Comments (6)
I think the issue is that the pqR version did not use OpenBLAS.
from pqr.
Hi. Could you give some more details? Is there a problem getting pqR to link with OpenBLAS, or had you just not done that? If you do link with OpenBLAS, crossprod will be done using it, but %*% will not be done with OpenBLAS unless you set the mat_mult_with_BLAS option to TRUE. Do you know whether OpenBLAS is thread safe? (That is, whether it would be OK to call it from more than one thread. Even if this gives the right answer, if OpenBLAS is itself using multiple threads, it might not be a good idea.) If not, you should configure with --disable-mat-mult-with-BLAS-in-helpers. (Of course, this isn't necessary if you've configured with --disable-helpers.)
from pqr.
Hi,
first thank you for working on this project!

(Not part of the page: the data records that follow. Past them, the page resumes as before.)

-- ==== Sys2Proof/Machine/Parser.lean ====
section
/-! DEFINITION. The record parser: CHAR and parse_char by phase (40_record R120 to R132). -/

namespace Sys2Proof.Machine

/-- parse_char in phase LS (40_record R125). -/
def parseLineStart (c : Byte) (s : State) : State :=
  if c = 0x3A#8 then { s with ph := .hdr, pos := 0#10, bc := 0x00#8, off := 0x0000#16, rtype := 0x00#8 }
  else { s with ph := .skip }

/-- The header field digit p belongs to, with digit d taken in (40_record R127). -/
def pushHeaderDigit (p : Nat) (d : BitVec 4) (s : State) : State :=
  if p ≤ 1 then { s with bc := pushDigit8 s.bc d }
  else if p ≤ 5 then { s with off := pushDigit16 s.off d }
  else { s with rtype := pushDigit8 s.rtype d }

/-- The phase after header digit p (40_record R127): BC is final from p = 2 on. -/
def headerPhase (s : State) : Phase :=
  if s.pos.toNat = 7 then (if s.bc = 0x00#8 then .trl else .pay) else s.ph

/-- parse_char in phase HDR (40_record R127). -/
def parseHeader (c : Byte) (s : State) : State :=
  if isHex c then
    { pushHeaderDigit s.pos.toNat (hexVal c) s with pos := s.pos + 1#10, ph := headerPhase s }
  else { s with ph := .bad }

/-- The phase after a payload digit (40_record R128). -/
def payloadPhase (s : State) : Phase :=
  if s.pos.toNat + 1 = 8 + 2 * s.bc.toNat then .trl else s.ph

/-- parse_char in phase PAY (40_record R128). A digit for which PBUF has no byte faults (assumption log 8). -/
def parsePayload (c : Byte) (s : State) : Host.Outcome State Fault Refusal :=
  if isHex c then
    let j := payloadIndex s.pos
    if j < Config.payloadCapacity then
      .next { s with
        pbuf := s.pbuf.write j (payloadByte s.pos (s.pbuf.read j) (hexVal c))
        pos := s.pos + 1#10
        ph := payloadPhase s }
    else .fault (.noPayloadByte j)
  else .next { s with ph := .bad }

/-- parse_char(c) (40_record R125 to R128). -/
def parseChar (c : Byte) (s : State) : Host.Outcome State Fault Refusal :=
  match s.ph with
  | .ls => .next (parseLineStart c s)
  | .skip => .next s
  | .hdr => .next (parseHeader c s)
  | .pay => parsePayload c s
  | .trl => .next s
  | .bad => .next s

/-- CHAR (40_record R120 to R124). -/
def execChar (c : Byte) (s : State) : Host.Outcome State Fault Refusal :=
  match s.runState with
  | .idle => .next (cmdError s)
  | .done => .next s
  | .failed => .next s
  | .running =>
    if c = 0x0D#8 then .next s
    else if c = 0x0A#8 then .next (endOfLine s)
    else parseChar c s

end Sys2Proof.Machine
end

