/-- Settles O10: only CHAR can stop, by a fault, and not where PBUF has a byte for the position. -/
theorem everyInstructionAnswers : Obligations.EveryInstructionAnswers := by
  intro i s
  rcases exec_answers_or_faults i s with h | ⟨b, f, h, hf⟩
  · obtain ⟨t, e⟩ := h
    exact ⟨fun _ => ⟨t, e⟩, fun r => by rw [e]; nofun⟩
  · obtain ⟨hr, hp, -, hj, -⟩ := (execChar_fault_iff b s f).1 hf
    exact ⟨fun hready => absurd (hready hr hp) (Nat.not_lt.2 hj), fun r => by rw [h]; nofun⟩

/-- Settles O11: the fault's index is the payload index, which PBUF's capacity of 255 does not reach. -/
theorem charFaultsWithoutPayloadByte : Obligations.CharFaultsWithoutPayloadByte := by
  intro c s j
  refine (execChar_fault_iff c s _).trans ?_
  simp only [Fault.noPayloadByte.injEq]
  constructor
  · rintro ⟨hr, hp, hx, hj, rfl⟩
    exact ⟨hr, hp, hx, rfl, hj⟩
  · rintro ⟨hr, hp, hx, rfl, hj⟩
    exact ⟨hr, hp, hx, hj, rfl⟩

-- The fields of the registers as read.

theorem statusWord_fields (s : State) :
    (statusWord s).extractLsb' 0 2 = runStateCode s.runState ∧ (statusWord s).extractLsb' 6 2 = 0#2
      ∧ (statusWord s).extractLsb' 8 4 = fatalCode s.fatal ∧ (statusWord s).extractLsb' 12 20 = 0#20 := by
  simp (disch := decide) only [statusWord, BitVec.extractLsb'_append_eq_of_le, BitVec.extractLsb'_append_eq_of_add_le,
    BitVec.extractLsb'_eq_self, Nat.reduceSub, and_self]

theorem statusWord_flags (s : State) :
    (statusWord s).getLsbD 2 = s.bufValid ∧ (statusWord s).getLsbD 3 = s.anyHit
      ∧ (statusWord s).getLsbD 4 = s.termSeen ∧ (statusWord s).getLsbD 5 = s.cmdErr := by
  simp only [statusWord, BitVec.getLsbD_append]
  simp

theorem lineResultWord_fields (s : State) :
    (lineResultWord s).extractLsb' 0 4 = lineOutcomeCode s.lineOutcome ∧ (lineResultWord s).extractLsb' 4 4 = 0#4
      ∧ (lineResultWord s).extractLsb' 8 8 = s.lineRtype ∧ (lineResultWord s).extractLsb' 16 16 = 0#16 := by
  simp (disch := decide) only [lineResultWord, BitVec.extractLsb'_append_eq_of_le,
    BitVec.extractLsb'_append_eq_of_add_le, BitVec.extractLsb'_eq_self, Nat.reduceSub, and_self]

theorem parseStateWord_fields (s : State) :
    (parseStateWord s).extractLsb' 0 3 = phaseCode s.ph ∧ (parseStateWord s).extractLsb' 3 13 = 0#13
      ∧ (parseStateWord s).extractLsb' 16 10 = s.pos ∧ (parseStateWord s).extractLsb' 26 6 = 0#6 := by
  simp (disch := decide) only [parseStateWord, BitVec.extractLsb'_append_eq_of_le,
    BitVec.extractLsb'_append_eq_of_add_le, BitVec.extractLsb'_eq_self, Nat.reduceSub, and_self]

/-- Settles O19: each field of STATUS lies at its bits, and its code is the one of R24 or R29. -/
theorem statusReadsByBits : Obligations.StatusReadsByBits := by
  intro s
  obtain ⟨hstate, hzero, hfatal, hhigh⟩ := statusWord_fields s
  obtain ⟨hvalid, hhit, hterm, herr⟩ := statusWord_flags s
  refine ⟨respond (statusWord s) s, rfl, ?_⟩
  rw [respond_readData]
  refine ⟨?_, hvalid, hhit, hterm, herr, hzero, ?_, hhigh, rfl⟩
  · rw [hstate]; cases s.runState <;> rfl
  · rw [hfatal]; cases s.fatal <;> rfl

/-- Settles O20: each field lies at its bits, and its code is the one of R37 or R45. -/
theorem lineResultAndParseStateReadByBits : Obligations.LineResultAndParseStateReadByBits := by
  intro s
  obtain ⟨hresult, hzero, hrtype, hhigh⟩ := lineResultWord_fields s
  obtain ⟨hph, hzero', hpos, hhigh'⟩ := parseStateWord_fields s
  refine ⟨⟨respond (lineResultWord s) s, rfl, ?_⟩, respond (parseStateWord s) s, rfl, ?_⟩ <;> rw [respond_readData]
  · refine ⟨?_, hzero, hrtype, hhigh, rfl⟩
    rw [hresult]
    rcases s.lineOutcome with _ | _ | _ | _ | _ | _ | k
    case error => cases k <;> rfl
    all_goals rfl
  · refine ⟨?_, hzero', hpos, hhigh', rfl⟩
    rw [hph]; cases s.ph <;> rfl

theorem maxWindowWord_toNat : maxWindowWord.toNat = Config.maxWindow := by
  rw [maxWindowWord, BitVec.toNat_ofNat, Nat.mod_eq_of_lt maxWindow_lt]

/-- Settles O22: the parameter fits the 32 bits of the register. -/
theorem maxWindowReadsTheParameter : Obligations.MaxWindowReadsTheParameter := by
  intro s
  refine ⟨respond maxWindowWord s, rfl, rfl, ?_⟩
  rw [respond_readData, maxWindowWord_toNat]
  exact ⟨rfl, one_le_maxWindow, Nat.le_sub_one_of_lt maxWindow_lt⟩

end Sys2Proof.Proofs.Answers
end

section
/-! PROOFS. What each step can write (10_state R24 to R44): one inversion of the step by what it does to the registers, and
from it who writes each register. -/

namespace Sys2Proof.Proofs.Writers

open Sys2Proof.Machine Sys2Proof.Claims

-- The four shapes of a step.

/-- The next access is a command error: an illegal word, or CHAR or EOI in IDLE (60_exceptions R235). -/
def IsCommandError (s : State) : Prop :=
  (∃ w, nextIs s (.illegal w)) ∨ (s.runState = .idle ∧ ((∃ c, nextIs s (.char c)) ∨ nextIs s .eoi))

/-- A step that is no RESET and no START and ends no line and no run: it writes only the parser's elements, the host's
registers and what is the host's own, CRC_STATE by the engine's two commands, and CMD_ERR by a command error. -/
structure Quiet (s t : State) : Prop where
  frame : t = { s with
    cmdErr := t.cmdErr, crcState := t.crcState, winStart := t.winStart, winSize := t.winSize, bufIndex := t.bufIndex
    ph := t.ph, pos := t.pos, bc := t.bc, off := t.off, rtype := t.rtype, pbuf := t.pbuf
    pending := t.pending, readData := t.readData }
  cmdErr : t.cmdErr = s.cmdErr ∨ (IsCommandError s ∧ t.cmdErr = true)
  crcState : t.crcState = s.crcState ∨ (nextIs s .crcInit ∧ t.crcState = Config.crcOnes)
    ∨ ∃ b, nextIs s (.crcByte b) ∧ t.crcState = crcUpdate s.crcState b
  winStart : t.winStart = s.winStart ∨ ∃ rest, s.pending = writeAccess 0x08#6 t.winStart :: rest
  winSize : t.winSize = s.winSize ∨ ∃ rest, s.pending = writeAccess 0x0C#6 t.winSize :: rest
  bufIndex : t.bufIndex = s.bufIndex ∨ ∃ rest, s.pending = writeAccess 0x30#6 t.bufIndex :: rest
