-- ==== Sys2Proof/Machine/Bus.lean ====
section
/-! DEFINITION. The HOST's side of the window: the register map, reads, writes, and the events of the HOST and the
platform (spec 10_state.md, 20_memory.md). -/

namespace Sys2Proof.Machine

/-- The registers of the map (spec R21). -/
inductive Reg where
  | id | ctrl | status | errCode | cmd | engine | rounds | nkeys | keySel | keyLen | ilen | olen | arg0 | arg1
  | numIn0 | numIn1 | numIn2 | numIn3 | numOut0 | numOut1 | numWidth | capIbuf | capObuf | capKey
  deriving DecidableEq, Repr

/-- The register offsets (spec R21). -/
def regMap : List (Nat × Reg) :=
  [(0x000, .id), (0x004, .ctrl), (0x008, .status), (0x00C, .errCode), (0x010, .cmd), (0x014, .engine),
   (0x018, .rounds), (0x01C, .nkeys), (0x020, .keySel), (0x024, .keyLen), (0x028, .ilen), (0x02C, .olen)] ++
  [(0x030, .arg0), (0x034, .arg1), (0x038, .numIn0), (0x03C, .numIn1), (0x040, .numIn2), (0x044, .numIn3),
   (0x048, .numOut0), (0x04C, .numOut1), (0x050, .numWidth), (0x054, .capIbuf), (0x058, .capObuf), (0x05C, .capKey)]

/-- What an offset of the window reaches. -/
inductive Target where
  | reg (r : Reg)
  | key (k j : Nat)
  | ibuf (j : Nat)
  | obuf (j : Nat)
  | reserved
  deriving DecidableEq, Repr

/-- The target of an aligned window offset (spec R21, R40 to R43). KEYWIN reaches slot KEYSEL. -/
def State.target (s : State) (off : Nat) : Target :=
  match regMap.lookup off with
  | some r => .reg r
  | none =>
    if 0x1000 ≤ off ∧ off < 0x2000 then
      if (off - 0x1000) / 4 < s.params.keyDepth ∧ s.keySel.toNat < s.params.nkeysMax then
        .key s.keySel.toNat ((off - 0x1000) / 4)
      else .reserved
    else if 0x4000 ≤ off ∧ off < 0x8000 then
      if (off - 0x4000) / 4 < s.params.ibufDepth then .ibuf ((off - 0x4000) / 4) else .reserved
    else if 0x8000 ≤ off ∧ off < 0x10000 then
      if (off - 0x8000) / 4 < s.params.obufDepth then .obuf ((off - 0x8000) / 4) else .reserved
    else .reserved

/-- The registers whose value a read while busy leaves unspecified (spec R50). -/
def Reg.isResult : Reg → Bool
  | .errCode | .olen | .numOut0 | .numOut1 | .numWidth => true
  | _ => false

/-- KEYLEN as the HOST reads it: 0 where KEYSEL names no slot (spec R31). -/
def State.keyLenRead (s : State) : BitVec 16 :=
  if s.keySel.toNat < s.params.nkeysMax then s.keyLenOf s.keySel.toNat else 0

/-- The current value of a register; bits outside its fields read 0 (spec R22 to R39). -/
def State.readReg (s : State) : Reg → Word
  | .id => 0x46524531
  | .ctrl => s.ctrlWord
  | .status => s.status.word
  | .errCode => s.errCode.setWidth 32
  | .cmd => s.cmd
  | .engine => s.engine.setWidth 32
  | .rounds => s.rounds
  | .nkeys => s.nkeys.setWidth 32
  | .keySel => s.keySel.setWidth 32
  | .keyLen => s.keyLenRead.setWidth 32
  | .ilen => s.ilen.setWidth 32
  | .olen => s.olen.setWidth 32
  | .arg0 => s.arg0
  | .arg1 => s.arg1
  | .numIn0 => s.numIn0
  | .numIn1 => s.numIn1
  | .numIn2 => s.numIn2
  | .numIn3 => s.numIn3
  | .numOut0 => s.numOut0
  | .numOut1 => s.numOut1
  | .numWidth => s.numWidth.setWidth 32
  | .capIbuf => BitVec.ofNat 32 s.params.ibufDepth
  | .capObuf => BitVec.ofNat 32 s.params.obufDepth
  | .capKey => (0 : BitVec 8) ++ BitVec.ofNat 8 s.params.nkeysMax ++ BitVec.ofNat 16 s.params.keyDepth

/-- A free value of a result register, with the bits outside its field at 0 (spec R25, R33, R37, R50, U2, U10;
log 7). -/
def Reg.freeValue (r : Reg) (w : Word) : Word :=
  match r with
  | .errCode => (w.setWidth 8).setWidth 32
  | .olen => (w.setWidth 16).setWidth 32
  | .numWidth => (w.setWidth 4).setWidth 32
  | _ => w

/-- The value a HOST read of a target returns, and the state after it. A read changes nothing of the FRE (spec R61);
one that is unspecified while busy takes a draw (R50, U2). -/
def State.busRead (s : State) (t : Target) : Word × State :=
  match t with
  | .reg r =>
    if s.status.busy && r.isResult then (r.freeValue (Config.freeRead s.draws), s.draw) else (s.readReg r, s)
  | .key k j => (s.keyWord k j, s)
  | .ibuf j => (s.ibufWord j, s)
  | .obuf j => if s.status.busy then (Config.freeRead s.draws, s.draw) else (s.obufWord j, s)
  | .reserved => (0, s)

/-- A write to KEYLEN while idle: stored and invalidating where KEYSEL names a slot, else ignored (spec R31, R47). -/
def State.writeKeyLen (s : State) (v : Word) : State :=
  if s.keySel.toNat < s.params.nkeysMax then
    { s with keyLen := s.keyLen.set s.keySel.toNat (v.setWidth 16) }.invalidate
  else s

/-- A CTRL write, honoured while busy too: the soft reset wins over IRQ_EN (spec R23, R192). -/
def State.writeCtrl (s : State) (v : Word) : State :=
  if v.getLsbD 0 then s.hwReset else { s with irqEn := v.getLsbD 1 }

/-- A CMD write while idle: the accept of spec R45, and the draw of the latency (R46, U5; log 2). -/
def State.issue (s : State) (v : Word) : State :=
  { s.accept v with engineDelay := Config.freeLatency s.draws, draws := s.draws + 1 }

/-- A write to a register that the busy window protects, while idle: each keeps its field's bits (spec R38), and
ENGINE, ROUNDS, NKEYS and KEYLEN invalidate the configuration (R47). -/
def State.writeRw (s : State) (r : Reg) (v : Word) : State :=
  match r with
  | .cmd => s.issue v
  | .engine => { s with engine := v.setWidth 8 }.invalidate
  | .rounds => { s with rounds := v }.invalidate
  | .nkeys => { s with nkeys := v.setWidth 8 }.invalidate
  | .keySel => { s with keySel := v.setWidth 8 }
  | .keyLen => s.writeKeyLen v
  | .ilen => { s with ilen := v.setWidth 16 }
  | .arg0 => { s with arg0 := v }
  | .arg1 => { s with arg1 := v }
  | .numIn0 => { s with numIn0 := v }
  | .numIn1 => { s with numIn1 := v }
  | .numIn2 => { s with numIn2 := v }
  | .numIn3 => { s with numIn3 := v }
  | _ => s

/-- The registers that the busy window protects (spec R44). -/
def Reg.isRw : Reg → Bool
  | .cmd | .engine | .rounds | .nkeys | .keySel | .keyLen | .ilen | .arg0 | .arg1
  | .numIn0 | .numIn1 | .numIn2 | .numIn3 => true
  | _ => false

/-- The state after a HOST write to a target (spec R23, R24, R38, R43, R44, R47, R61). -/
def State.busWrite (s : State) (t : Target) (v : Word) : State :=
  match t with
  | .reg .ctrl => s.writeCtrl v
  | .reg .status => s.w1c v
  | .reg r => if r.isRw then (if s.status.busy then s.overrun else s.writeRw r v) else s
  | .key k j =>
    if s.status.busy then s.overrun else { s with key := s.key.writeWord (keyAddr k j) v }.invalidate
  | .ibuf j => if s.status.busy then s.overrun else { s with ibuf := s.ibuf.writeWord (4 * j) v }
  | .obuf _ => s
  | .reserved => s

/-- The bus answers. -/
def State.reply (s : State) (r : BusReply) : State := { s with hostLog := r :: s.hostLog }

/-- The window decodes this address (spec R21, R62). -/
def State.inWindow (s : State) (addr : Nat) : Bool := s.params.base ≤ addr && addr < s.params.base + 0x10000

/-- The FRE admits this access: 32 bits wide, at a multiple of 4 (spec R59). -/
def admitted (addr bytes : Nat) : Bool := bytes == 4 && addr % 4 == 0

/-- An access of the HOST: dropped during `rst` (spec R190, U12; log 11), a fault outside the window or where the FRE does
not admit it (R59, R62; log 9, 10), else performed. DESIGN CHOICE (log 26): `rst` is looked at first, so that an access of
both kinds is dropped and is no fault. -/
def State.access (s : State) (addr bytes : Nat) (perform : Nat → State) : Outcome :=
  if s.rst then .next (s.reply .dropped)
  else if !s.inWindow addr then .fault .outsideWindow
  else if !admitted addr bytes then .fault .busError
  else .next (perform (addr - s.params.base))

/-- A HOST read at a window offset. -/
def State.hostRead (s : State) (off : Nat) : State :=
  let (w, t) := s.busRead (s.target off)
  t.reply (.data w)

/-- A HOST write at a window offset. -/
def State.hostWrite (s : State) (off : Nat) (v : Word) : State := (s.busWrite (s.target off) v).reply .ack

/-- One turn of the `wait` loop: a read of STATUS, and the loop again while BUSY = 1 (spec R79). -/
def State.hostWait (s : State) : State :=
  let t := s.reply (.data s.status.word)
  if s.status.busy then { t with hostQueue := .wait :: t.hostQueue } else t

/-- `read OBUF[j] -> x` on a window at `base` (spec R79). -/
def readObufOp (base j : Nat) : HostOp := .read (base + 0x8000 + 4 * j) 4

/-- The first access of `readout`: a read of OLEN, whose answer n puts the reads of OBUF[0] to OBUF[n-1] next
(spec R80; log 16). -/
def State.hostReadOut (s : State) : State :=
  let (n, t) := s.busRead (.reg .olen)
  { t.reply (.data n) with
    hostQueue := (List.range n.toNat).map (readObufOp s.params.base) ++ t.hostQueue }

/-- One event of the outside world, already taken from the queue. -/
def State.hostEvent (s : State) : HostOp → Outcome
  | .read addr bytes => s.access addr bytes s.hostRead
  | .write addr bytes v => s.access addr bytes (s.hostWrite · v)
  | .wait => if s.rst then .next (s.reply .dropped) else .next s.hostWait
  | .readOut => if s.rst then .next (s.reply .dropped) else .next s.hostReadOut
  | .rst true => .next { s.hwReset with rst := true }
  | .rst false => .next { s with rst := false }

/-- The outside world's turn: the first event of the queue; with none left the idle FRE does nothing (spec R189;
log 19). -/
def State.hostTurn (s : State) : Outcome :=
  match s.hostQueue with
  | [] => .next s
  | op :: rest => { s with hostQueue := rest, engineDelay := s.engineDelay - 1 }.hostEvent op

end Sys2Proof.Machine
end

Regarding the reported "issue":
When I compiled pqR I thought I compiled it with OpenBLAS, but after reporting this issue I quickly ran my standard R with the default BLAS (not with OpenBLAS as in the benchmark) and realized that the performance is comparable to the "slow" results from pqR. So I checked pqR; turns out I was not using OpenBLAS in pqR.
So the slow crossprod() was due to the used BLAS and had nothing to do with pqR. (= issue closed)
Do you know whether OpenBLAS is thread safe?
I would have to check. But I also think that using multi-threaded OpenBLAS in a multi-threaded program might cause problems...
from pqr.
Here a quick follow up:
According to https://github.com/xianyi/OpenBLAS/wiki/faq#wiki-multi-threaded it is advisable to limit the number of OpenBLAS threads to 1 if used in a multi-threaded program.
Running pqR with OpenBLAS works and I get the same timings for crossprod() in pqR and std. R:
n=100 n=200 n=300 n=400 n=500 n=600 n=700 n=800 n=900 n=1000 n=1100
std_R 0.000 0.001 0.003 0.007 0.015 0.026 0.039 0.059 0.08 0.11 0.143
pqR 0.001 0.001 0.003 0.007 0.015 0.025 0.040 0.057 0.08 0.11 0.148
n=1200 n=1300 n=1400 n=1500 n=1600 n=1700 n=1800 n=1900 n=2000
std_R 0.188 0.235 0.293 0.355 0.435 0.513 0.613 0.713 0.833
pqR 0.184 0.237 0.290 0.358 0.430 0.517 0.609 0.717 0.828
from pqr.
Thanks for the follow up information. Are those timings with only one thread in OpenBLAS?
By the way, if you use OpenBLAS (or any other BLAS, including the one packaged with pqR) for matrix multiplies (with %%, not crossprod) with helper threads, pqR may still do multiplies in parallel, but will not pipeline the output of a multiply to another operation. So, for example, L <- list(A%%B,B%%A) will do two BLAS multiplies in parallel (unless the matrices are small), but A %% (B %*% C) will not (though it will if you use the pipelined C routines for the multiply).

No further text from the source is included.